- **Activity**
A single number is the answer here: how many lines below include "Machine"?

- **Extracted information**
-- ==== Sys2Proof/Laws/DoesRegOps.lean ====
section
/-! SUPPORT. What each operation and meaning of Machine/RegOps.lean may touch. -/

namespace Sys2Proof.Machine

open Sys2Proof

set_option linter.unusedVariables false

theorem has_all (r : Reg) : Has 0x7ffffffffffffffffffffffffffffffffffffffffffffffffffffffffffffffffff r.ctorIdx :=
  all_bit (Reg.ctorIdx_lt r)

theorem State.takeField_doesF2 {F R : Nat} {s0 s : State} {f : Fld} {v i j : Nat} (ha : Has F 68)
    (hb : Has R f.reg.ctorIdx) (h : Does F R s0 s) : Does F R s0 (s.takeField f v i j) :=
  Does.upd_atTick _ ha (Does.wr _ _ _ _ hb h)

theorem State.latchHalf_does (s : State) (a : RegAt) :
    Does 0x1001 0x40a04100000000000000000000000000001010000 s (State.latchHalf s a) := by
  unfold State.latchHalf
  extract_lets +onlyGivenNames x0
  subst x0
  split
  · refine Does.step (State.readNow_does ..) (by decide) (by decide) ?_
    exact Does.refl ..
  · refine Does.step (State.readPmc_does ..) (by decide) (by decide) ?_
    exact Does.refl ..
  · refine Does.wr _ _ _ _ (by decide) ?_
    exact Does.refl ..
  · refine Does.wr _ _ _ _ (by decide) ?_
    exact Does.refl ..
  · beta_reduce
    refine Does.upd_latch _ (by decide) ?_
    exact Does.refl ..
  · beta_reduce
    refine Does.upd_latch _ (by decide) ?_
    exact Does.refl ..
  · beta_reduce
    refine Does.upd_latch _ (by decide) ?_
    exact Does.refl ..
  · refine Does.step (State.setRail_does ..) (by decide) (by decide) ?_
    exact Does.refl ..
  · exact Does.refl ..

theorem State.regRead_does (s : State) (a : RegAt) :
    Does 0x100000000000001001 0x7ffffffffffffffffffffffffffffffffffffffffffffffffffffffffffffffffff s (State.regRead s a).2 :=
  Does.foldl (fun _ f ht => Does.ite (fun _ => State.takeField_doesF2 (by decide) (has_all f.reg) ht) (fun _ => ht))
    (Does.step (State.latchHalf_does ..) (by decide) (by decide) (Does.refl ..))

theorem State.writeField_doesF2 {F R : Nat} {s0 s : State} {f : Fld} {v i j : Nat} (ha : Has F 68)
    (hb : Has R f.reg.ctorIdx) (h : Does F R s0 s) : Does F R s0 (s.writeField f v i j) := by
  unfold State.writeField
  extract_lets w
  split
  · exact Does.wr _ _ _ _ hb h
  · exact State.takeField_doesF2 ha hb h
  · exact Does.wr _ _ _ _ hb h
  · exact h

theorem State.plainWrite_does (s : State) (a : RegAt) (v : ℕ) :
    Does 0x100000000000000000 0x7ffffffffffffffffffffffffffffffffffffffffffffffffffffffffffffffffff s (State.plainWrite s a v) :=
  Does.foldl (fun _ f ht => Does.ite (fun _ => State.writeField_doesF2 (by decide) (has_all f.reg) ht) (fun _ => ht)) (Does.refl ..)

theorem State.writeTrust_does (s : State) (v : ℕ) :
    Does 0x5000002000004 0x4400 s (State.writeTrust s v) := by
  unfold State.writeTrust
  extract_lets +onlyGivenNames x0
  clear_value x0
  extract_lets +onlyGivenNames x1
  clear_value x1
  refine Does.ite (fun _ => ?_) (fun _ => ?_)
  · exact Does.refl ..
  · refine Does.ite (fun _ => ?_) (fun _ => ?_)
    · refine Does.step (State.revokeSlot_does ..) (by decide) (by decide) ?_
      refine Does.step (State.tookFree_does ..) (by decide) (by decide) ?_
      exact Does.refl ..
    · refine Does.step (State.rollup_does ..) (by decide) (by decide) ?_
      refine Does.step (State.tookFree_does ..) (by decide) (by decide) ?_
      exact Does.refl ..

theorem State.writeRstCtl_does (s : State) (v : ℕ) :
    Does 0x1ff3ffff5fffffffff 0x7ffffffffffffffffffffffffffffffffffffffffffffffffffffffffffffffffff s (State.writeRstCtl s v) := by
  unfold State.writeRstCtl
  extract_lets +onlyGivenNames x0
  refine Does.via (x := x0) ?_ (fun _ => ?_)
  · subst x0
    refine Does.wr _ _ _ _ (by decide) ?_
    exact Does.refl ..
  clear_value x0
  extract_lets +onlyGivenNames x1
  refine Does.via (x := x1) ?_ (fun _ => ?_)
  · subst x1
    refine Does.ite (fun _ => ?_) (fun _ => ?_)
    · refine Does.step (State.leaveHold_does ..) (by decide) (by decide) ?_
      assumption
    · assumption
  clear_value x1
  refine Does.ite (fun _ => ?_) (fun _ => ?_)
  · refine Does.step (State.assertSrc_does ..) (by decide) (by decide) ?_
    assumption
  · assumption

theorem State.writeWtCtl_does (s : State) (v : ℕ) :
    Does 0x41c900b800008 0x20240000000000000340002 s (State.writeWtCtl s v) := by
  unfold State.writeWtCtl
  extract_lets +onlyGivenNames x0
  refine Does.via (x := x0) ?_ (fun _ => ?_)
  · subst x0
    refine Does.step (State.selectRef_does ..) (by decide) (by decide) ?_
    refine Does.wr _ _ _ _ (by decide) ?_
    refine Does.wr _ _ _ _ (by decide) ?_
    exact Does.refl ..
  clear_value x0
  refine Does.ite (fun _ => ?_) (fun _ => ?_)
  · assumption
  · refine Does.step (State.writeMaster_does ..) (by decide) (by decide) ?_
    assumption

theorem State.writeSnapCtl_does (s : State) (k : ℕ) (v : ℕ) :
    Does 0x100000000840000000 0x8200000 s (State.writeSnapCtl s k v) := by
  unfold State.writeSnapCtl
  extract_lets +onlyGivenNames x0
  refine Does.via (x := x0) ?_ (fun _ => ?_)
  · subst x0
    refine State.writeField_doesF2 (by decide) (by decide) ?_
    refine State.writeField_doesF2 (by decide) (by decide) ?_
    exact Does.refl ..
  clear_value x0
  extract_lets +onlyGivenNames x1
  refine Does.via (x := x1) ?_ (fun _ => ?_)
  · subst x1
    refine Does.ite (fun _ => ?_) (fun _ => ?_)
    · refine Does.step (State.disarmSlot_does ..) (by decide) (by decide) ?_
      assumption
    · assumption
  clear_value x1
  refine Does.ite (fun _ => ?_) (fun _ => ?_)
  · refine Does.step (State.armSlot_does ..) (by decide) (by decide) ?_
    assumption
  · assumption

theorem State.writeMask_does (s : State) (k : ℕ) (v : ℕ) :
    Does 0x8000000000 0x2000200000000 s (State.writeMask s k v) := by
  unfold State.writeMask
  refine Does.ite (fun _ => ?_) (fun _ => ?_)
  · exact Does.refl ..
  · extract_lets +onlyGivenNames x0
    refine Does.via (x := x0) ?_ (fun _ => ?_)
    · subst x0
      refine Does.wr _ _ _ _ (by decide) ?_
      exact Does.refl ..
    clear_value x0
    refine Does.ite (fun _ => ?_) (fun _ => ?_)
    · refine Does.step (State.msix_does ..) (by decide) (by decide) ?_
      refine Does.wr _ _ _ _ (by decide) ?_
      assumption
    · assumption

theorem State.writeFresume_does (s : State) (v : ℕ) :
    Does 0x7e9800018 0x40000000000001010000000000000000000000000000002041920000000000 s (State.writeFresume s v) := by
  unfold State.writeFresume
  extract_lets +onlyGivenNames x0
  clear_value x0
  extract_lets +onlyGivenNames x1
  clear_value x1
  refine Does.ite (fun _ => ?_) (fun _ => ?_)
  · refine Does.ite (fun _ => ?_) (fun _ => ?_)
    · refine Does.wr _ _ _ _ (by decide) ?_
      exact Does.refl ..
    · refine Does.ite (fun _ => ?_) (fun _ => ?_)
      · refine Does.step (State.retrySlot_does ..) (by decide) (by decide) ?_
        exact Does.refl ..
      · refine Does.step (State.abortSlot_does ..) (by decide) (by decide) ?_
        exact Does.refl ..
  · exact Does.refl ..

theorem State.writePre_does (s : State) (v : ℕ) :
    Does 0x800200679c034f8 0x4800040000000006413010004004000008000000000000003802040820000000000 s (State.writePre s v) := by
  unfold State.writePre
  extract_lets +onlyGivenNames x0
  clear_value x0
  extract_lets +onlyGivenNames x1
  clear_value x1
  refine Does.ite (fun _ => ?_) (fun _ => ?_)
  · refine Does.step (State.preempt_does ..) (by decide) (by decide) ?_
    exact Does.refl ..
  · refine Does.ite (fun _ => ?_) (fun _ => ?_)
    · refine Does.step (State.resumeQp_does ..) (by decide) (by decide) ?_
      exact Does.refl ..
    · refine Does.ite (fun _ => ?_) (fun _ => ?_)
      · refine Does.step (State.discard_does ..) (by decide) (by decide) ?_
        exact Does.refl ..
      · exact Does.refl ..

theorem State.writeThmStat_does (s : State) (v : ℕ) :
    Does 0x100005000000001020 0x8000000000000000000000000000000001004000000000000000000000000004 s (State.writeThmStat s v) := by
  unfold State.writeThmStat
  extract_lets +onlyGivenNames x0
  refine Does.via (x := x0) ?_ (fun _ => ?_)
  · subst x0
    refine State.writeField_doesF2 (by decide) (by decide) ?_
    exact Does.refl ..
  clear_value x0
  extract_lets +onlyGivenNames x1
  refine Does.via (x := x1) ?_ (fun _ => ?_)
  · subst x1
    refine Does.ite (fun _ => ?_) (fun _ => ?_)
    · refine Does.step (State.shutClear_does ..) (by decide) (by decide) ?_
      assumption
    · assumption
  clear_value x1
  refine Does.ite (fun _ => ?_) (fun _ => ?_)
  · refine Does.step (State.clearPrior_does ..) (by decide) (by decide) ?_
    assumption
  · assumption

- **Response for this exercise**
2